The government IT services market is roughly $120 billion today, growing at a steady 4% annually, and is on track to reach $145 billion by 2030. Pricing power is generally structural because the government prioritizes technical reliability and security clearances over the lowest possible bid for mission-critical systems. Leidos stands as the largest pure-play IT services provider to the U.S. government, giving it a dominant runway to capture the ongoing shift toward cloud and AI modernization.
The competitive dynamic is rationally structured but intense during re-compete cycles where incumbents must defend their turf. Barriers to entry are high because of the specialized security clearances and past-performance history required to bid on multi-billion dollar programs.
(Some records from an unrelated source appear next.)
/-- Settles O48: each clause is UNPACK's step in that situation. -/
theorem unpackStepsInOrder : Obligations.UnpackStepsInOrder := by
  intro s hb ho hl
  have hcap : s.cap .frm = s.cap .msg + 4 := rfl
  have hnext : ∀ {u}, s.phase ≠ .illegal → stepUnpack s = .ok u → engineStep s = .next u := fun hp =>
    engineStep_ok (i := .unpack) hb hp ho
  simp only [State.len_frm] at hl
  refine ⟨fun hp hlt => ?_, fun hp h4 => ?_, fun k b hp h4 hr => ?_, fun hp hlt => ?_, fun hp hle => ?_,
    fun b hp hw hle hr => ?_, fun hp hw => ?_⟩
  · have hstep := (stepUnpack_check hp).trans (congrArg _ (if_pos hlt))
    exact ⟨_, hnext (by simp [hp]) hstep, State.complete_completed .., sameData_of_dataFields rfl⟩
  · have hstep := (stepUnpack_check hp).trans (congrArg _ (if_neg (Nat.not_lt.2 h4)))
    exact ⟨_, hnext (by simp [hp]) hstep, rfl, sameData_of_dataFields rfl, rfl⟩
  · have hload : s.loadByte .frm k.val = .ok b := State.loadByte_eq_ok.2 ⟨by omega, hr⟩
    exact ⟨_, hnext (by simp [hp]) (stepUnpack_header hp hload), rfl, rfl, sameData_of_dataFields rfl, rfl⟩
  · have hstep := (stepUnpack_lengthCheck hp).trans (congrArg _ (if_pos hlt))
    exact ⟨_, hnext (by simp [hp]) hstep, State.complete_completed .., sameData_of_dataFields rfl⟩
  · have hstep := (stepUnpack_lengthCheck hp).trans (congrArg _ (if_neg (Nat.not_lt.2 hle)))
    exact ⟨_, hnext (by simp [hp]) hstep, rfl, sameData_of_dataFields rfl, rfl⟩
  · have hload : s.loadByte .frm (4 + s.widx.toNat) = .ok b := State.loadByte_eq_ok.2 ⟨by omega, hr⟩
    have hst := State.storeByte_of_lt b (show s.widx.toNat < s.cap .msg by omega)
    have hread := State.storeByte_read hst
    exact ⟨_, hnext (by simp [hp]) (stepUnpack_copy hp hw hload hst), (hread _).trans (if_pos rfl),
      fun x hx => (hread x).trans (if_neg hx), toNat_succ_of_lt_length hw, hp, rfl, rfl⟩
  · exact ⟨_, hnext (by simp [hp]) (stepUnpack_final hp hw), rfl, rfl, completed_of_status rfl⟩

end Sys2Proof.Machine
end

section
/-! PROOFS. The statements settled: O28, O29, O30, O32, O49. EMBED: a failed check changes no data, a good frame's bits go into
the slots, and one data step writes one bit. -/

namespace Sys2Proof.Machine

variable {s t : State}

/-- A command that leaves an error's code has completed with that error and changed no data (R83, R176). -/
theorem exec_failed {i : Instr} {e : ErrorKind} (hb : s.busy = false) (h : exec i s = .next t)
    (he : t.err = errCode (some e)) : Completed s (some e) t ∧ SameData s t := by
  refine ⟨exec_completed_of_err hb h he, exec_error_sameData hb h fun h0 => ?_⟩
  cases errCode_eq_zero.1 (he.symm.trans h0)

/-- Settles O28: a buffer is ragged, or the frame is too long for it, or EMBED embeds; what else EMBED keeps its frame says. -/
theorem embedWritesTheFrameBits : Obligations.EmbedWritesTheFrameBits := by
  refine ⟨rfl, fun s hr => ?_⟩
  obtain ⟨t, h⟩ := exec_total hr
  obtain ⟨hparams, hmsg, hfrm, hcbLen, hmsgLen, hfrmLen, hctrl, -, -, hhost, -⟩ := embedFrame s t h
  refine ⟨t, h, fun h4 => ?_, fun h0 htr hlen => ?_, fun h0 hfit => ?_,
    hfrm, hfrmLen, hcbLen, hmsg, hmsgLen, hctrl, hparams, hhost⟩
  · obtain ⟨hc, hd⟩ := exec_failed (e := .inputShape) hr.idle h (exec_embed_ragged hr.idle h4 h)
    exact ⟨hc, hd.cb⟩
  · obtain ⟨hc, hd⟩ := exec_failed (e := .capacity) hr.idle h (exec_embed_tooLong hr.idle ⟨htr, h0, hlen⟩ h)
    exact ⟨hc, hd.cb⟩
  · have hnot : ¬ s.frameTooLong := by
      rintro ⟨htr, -, hlen⟩
      rcases hfit with htr' | hle
      · simp [htr] at htr'
      · omega
    obtain ⟨herr, -, hbits, hrest⟩ := exec_embed_fits hr.idle h0 hnot h
    exact ⟨exec_completed_of_err hr.idle h herr, hbits, hrest⟩

/-- Settles O29: the failing clauses of O28. -/
theorem embedFailureIsAtomic : Obligations.EmbedFailureIsAtomic := by
  intro s hr hfail
  obtain ⟨t, h, hragged, hlong, -, -, -, hcbLen, -⟩ := embedWritesTheFrameBits.2 s hr
  by_cases h0 : s.cbLen % 4 = 0
  · obtain ⟨htr, hlen⟩ := hfail.resolve_left (not_not_intro h0)
    obtain ⟨hc, hcb⟩ := hlong h0 htr hlen
    exact ⟨t, h, fun h4 => absurd h0 h4, fun _ => hc.err, hcb, hcbLen, hc.busy, hc.done⟩
  · obtain ⟨hc, hcb⟩ := hragged h0
    exact ⟨t, h, fun _ => hc.err, fun h0' => absurd h0' h0, hcb, hcbLen, hc.busy, hc.done⟩

/-- EMBED leaves a cell of `CB` as it was, or replaces its least-significant bit by a cursor bit (R59, R129). -/
theorem exec_embed_cb_cases (h : exec .embed s = .next t) (a : Nat) :
    t.cb.read a = s.cb.read a ∨
      ∃ f v k, s.cb.read a = some v ∧ t.cb.read a = some (setLsb v (cursorBit f k)) := by
  cases hb : s.busy with
  | true =>
    cases (exec_busy hb).symm.trans h
    exact .inl rfl
  | false =>
    rcases exec_embed_next hb h with ⟨-, rfl⟩ | ⟨-, -, rfl⟩ | ⟨-, -, w, rfl, -, -, hbits, hrest⟩
    · exact .inl rfl
    · exact .inl rfl
    · by_cases hslot : ∃ k < s.slotsWritten, a = slotIndex k
      · obtain ⟨k, hk, rfl⟩ := hslot
        obtain ⟨f, v, -, hv, hw⟩ := hbits k hk
        exact .inr ⟨f, v, k, hv, hw⟩
      · exact .inl (hrest a fun k hk he => hslot ⟨k, hk, he⟩)

/-- Bytes that differ in at most bit 0 agree above it and are at most one apart. -/
theorem near_of_xor {v w : Byte} (h : v ^^^ w = 0 ∨ v ^^^ w = 1) :
    v.extractLsb' 1 7 = w.extractLsb' 1 7 ∧
      (w.toNat = v.toNat ∨ w.toNat = v.toNat + 1 ∨ w.toNat + 1 = v.toNat) := by
  have hflip : ∀ x : Byte, x.extractLsb' 1 7 = (x ^^^ 1).extractLsb' 1 7 ∧
      ((x ^^^ 1).toNat = x.toNat + 1 ∨ (x ^^^ 1).toNat + 1 = x.toNat) := by decide
  have hw : w = v ^^^ (v ^^^ w) := by rw [← BitVec.xor_assoc, BitVec.xor_self, BitVec.zero_xor]
  rcases h with h | h
  · obtain rfl : w = v := by rw [hw, h]; exact BitVec.xor_zero
    exact ⟨rfl, .inl rfl⟩
  · rw [h] at hw
    subst hw
    exact ⟨(hflip v).1, .inr (hflip v).2⟩

/-- Settles O30: an alpha cell is no slot, and a slot's byte differs in at most its least-significant bit. -/
theorem embedKeepsAlphaAndUpperBits : Obligations.EmbedKeepsAlphaAndUpperBits := by
  intro s t h
  refine ⟨exec_sameAlpha h, fun a v w hv hw => ?_⟩
  have hxor : v ^^^ w = 0 ∨ v ^^^ w = 1 := by
    rcases exec_embed_cb_cases h a with hsame | ⟨f, v', k, hv', hw'⟩
    · cases hv.symm.trans (hsame.symm.trans hw)
      exact .inl BitVec.xor_self
    · cases hv.symm.trans hv'
      cases hw.symm.trans hw'
      exact xor_setLsb v f k
  exact ⟨hxor, near_of_xor hxor⟩

/-- `CTRL` is no part of a memory or of a length register. -/
theorem State.mem_withCtrl (s : State) (c : Byte) (m : MemId) : ({ s with ctrl := c } : State).mem m = s.mem m := by
  cases m <;> rfl

theorem State.len_withCtrl (s : State) (c : Byte) (m : MemId) : ({ s with ctrl := c } : State).len m = s.len m := by
  cases m <;> rfl

/-- The launch premises do not look at `CTRL` (R205). -/
theorem Ready.withCtrl {i : Instr} (hr : Ready i s) (c : Byte) : Ready i { s with ctrl := c } :=
  ⟨hr.idle, hr.params, fun m => (State.len_withCtrl s c m).trans_le (hr.lengths m),
    State.inputsWritten_congr hr.inputs fun m _ => ⟨State.mem_withCtrl s c m, State.len_withCtrl s c m⟩⟩

/-- Where EMBED embeds under either value of `CTRL`, it leaves the same in `CB` (R127). -/
theorem exec_embed_withCtrl {c : Byte} {t' : State} (hb : s.busy = false) (h0 : s.cbLen % 4 = 0)
    (hfit : ¬ s.frameTooLong) (hfit' : ¬ State.frameTooLong { s with ctrl := c }) (h : exec .embed s = .next t)
    (h' : exec .embed { s with ctrl := c } = .next t') (a : Nat) : t'.cb.read a = t.cb.read a := by
  obtain ⟨-, -, hbits, hrest⟩ := exec_embed_fits hb h0 hfit h
  obtain ⟨-, -, hbits', hrest'⟩ := exec_embed_fits (s := { s with ctrl := c }) hb h0 hfit' h'
  by_cases hslot : ∃ k < s.slotsWritten, a = slotIndex k
  · obtain ⟨k, hk, rfl⟩ := hslot
    obtain ⟨f, v, hf, hv, ht⟩ := hbits k hk
    obtain ⟨f', v', hf', hv', ht'⟩ := hbits' k hk
    cases hf.symm.trans hf'
    cases hv.symm.trans hv'
    exact ht'.trans ht.symm
  · have hout : ∀ k < s.slotsWritten, a ≠ slotIndex k := fun k hk he => hslot ⟨k, hk, he⟩
    exact (hrest' a hout).trans (hrest a hout).symm

/-- Settles O32: with the check off no frame is too long, and a slot's new least-significant bit is the frame's bit. -/
theorem truncationModeWritesWhatFits : Obligations.TruncationModeWritesWhatFits := by
  intro s hr htr h0
  obtain ⟨t, h⟩ := exec_total hr
  have hfit : ¬ s.frameTooLong := fun ⟨htr', _⟩ => by simp [htr] at htr'
  obtain ⟨herr, -, hbits, -⟩ := exec_embed_fits hr.idle h0 hfit h
  refine ⟨t, h, herr, fun k hk => ?_, fun hle => ?_⟩
  · obtain ⟨f, v, hf, -, ht⟩ := hbits k hk
    exact ⟨_, ht, (fbit_of_read hf).trans (congrArg some (lsb_setLsb_cursorBit v f k).symm)⟩
  · have hr' := hr.withCtrl 0x00
    obtain ⟨t', h'⟩ := exec_total hr'
    have hfit' : ¬ State.frameTooLong { s with ctrl := 0x00 } := fun ⟨_, _, hlong⟩ => absurd hlong (Nat.not_lt.2 hle)
    exact ⟨t', h', (exec_embed_fits hr'.idle h0 hfit' h').1,
      exec_embed_withCtrl hr.idle h0 hfit hfit' h h'⟩

/-- EMBED's data step (R123). -/
theorem stepEmbed_data {f v : Byte} (hp : s.phase = .data) (hc : s.cur.toNat < 8 * s.frmLen.toNat)
    (hs : s.slot < 3 * (s.cbLen / 4)) (hf : s.loadByte .frm (s.cur.toNat / 8) = .ok f)
    (hv : s.loadByte .cb (slotIndex s.slot) = .ok v)
    (hst : s.storeByte .cb (slotIndex s.slot) (setLsb v (cursorBit f s.cur.toNat)) = .ok t) :
    stepEmbed s = .ok { t with cur := t.cur + 1, slot := t.slot + 1 } := by
  unfold stepEmbed
  rw [hp]
  exact (if_pos ⟨hc, hs⟩).trans
    (except_bind_eq_ok.2 ⟨f, hf, except_bind_eq_ok.2 ⟨v, hv, except_bind_eq_ok.2 ⟨t, hst, rfl⟩⟩⟩)

/-- `CUR` does not wrap below eight times a 33-bit length (R29). -/
theorem cur_toNat_succ (hc : s.cur.toNat < 8 * s.frmLen.toNat) : (s.cur + 1).toNat = s.cur.toNat + 1 := by
  have := s.frmLen.isLt
  bv_omega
Pricing power is protected by the long-term nature of these contracts.
Booz Allen Hamilton(BAH) is the most dangerous threat because they lead in high-margin consulting and AI strategy. SAIC(SAIC) and CACI compete more directly on price for enterprise IT work, while large defense primes like Lockheed Martin(LMT) often act as partners on massive hardware-heavy programs but can occasionally turn into competitors for technical service work. Booz Allen's lead in high-end mission software is the primary threat to Leidos's margin expansion goals.
Leidos is currently holding its ground and gaining share in digital modernization, evidenced by its 1.1x book-to-bill ratio.
The primary source of protection is high switching costs combined with the "Regulatory Moat" of security clearances. Replacing an incumbent who manages a $10 billion defense network involves massive operational risk and transition costs for the agency. The company's $48.4 billion backlog is the ultimate proof that customers are locked in for the long haul.
The 12.8% ROIC and high-30s retention rate on re-competes confirm that this is a durable advantage rather than a lucky cycle. While margins are constrained by the cost-plus nature of many government contracts, the stability of the cash flow is exceptional. The numbers show a business with a narrow but highly resilient protective wall.
The moat is strengthening as the company pivots toward proprietary software solutions that are harder to displace than general labor.
Raised FY2026 revenue and EPS guidance after a strong Q1 performance.
Returned $298M to shareholders in Q1 including $243M in share repurchases.
Thomas Bell holds a significant dollar stake but ownership is under 1% of the company.
Capital Allocation Track Record
The management team under Thomas Bell has delivered consistent results by focusing on "profitable growth" rather than just winning any contract. They have been highly disciplined in returning cash to shareholders through buybacks while simultaneously making strategic acquisitions like Entrust to enter higher-margin markets. In our view, management has earned high credibility by raising guidance and successfully defending the company's industry-leading backlog.
© 2026 ClearThesis.ai · Report generated on May 26, 2026
This is an AI-generated analysis for informational purposes only and does not constitute financial advice. Data and analysis may not reflect recent developments if viewed significantly after the generation date. Always conduct your own due diligence before making any investment decisions.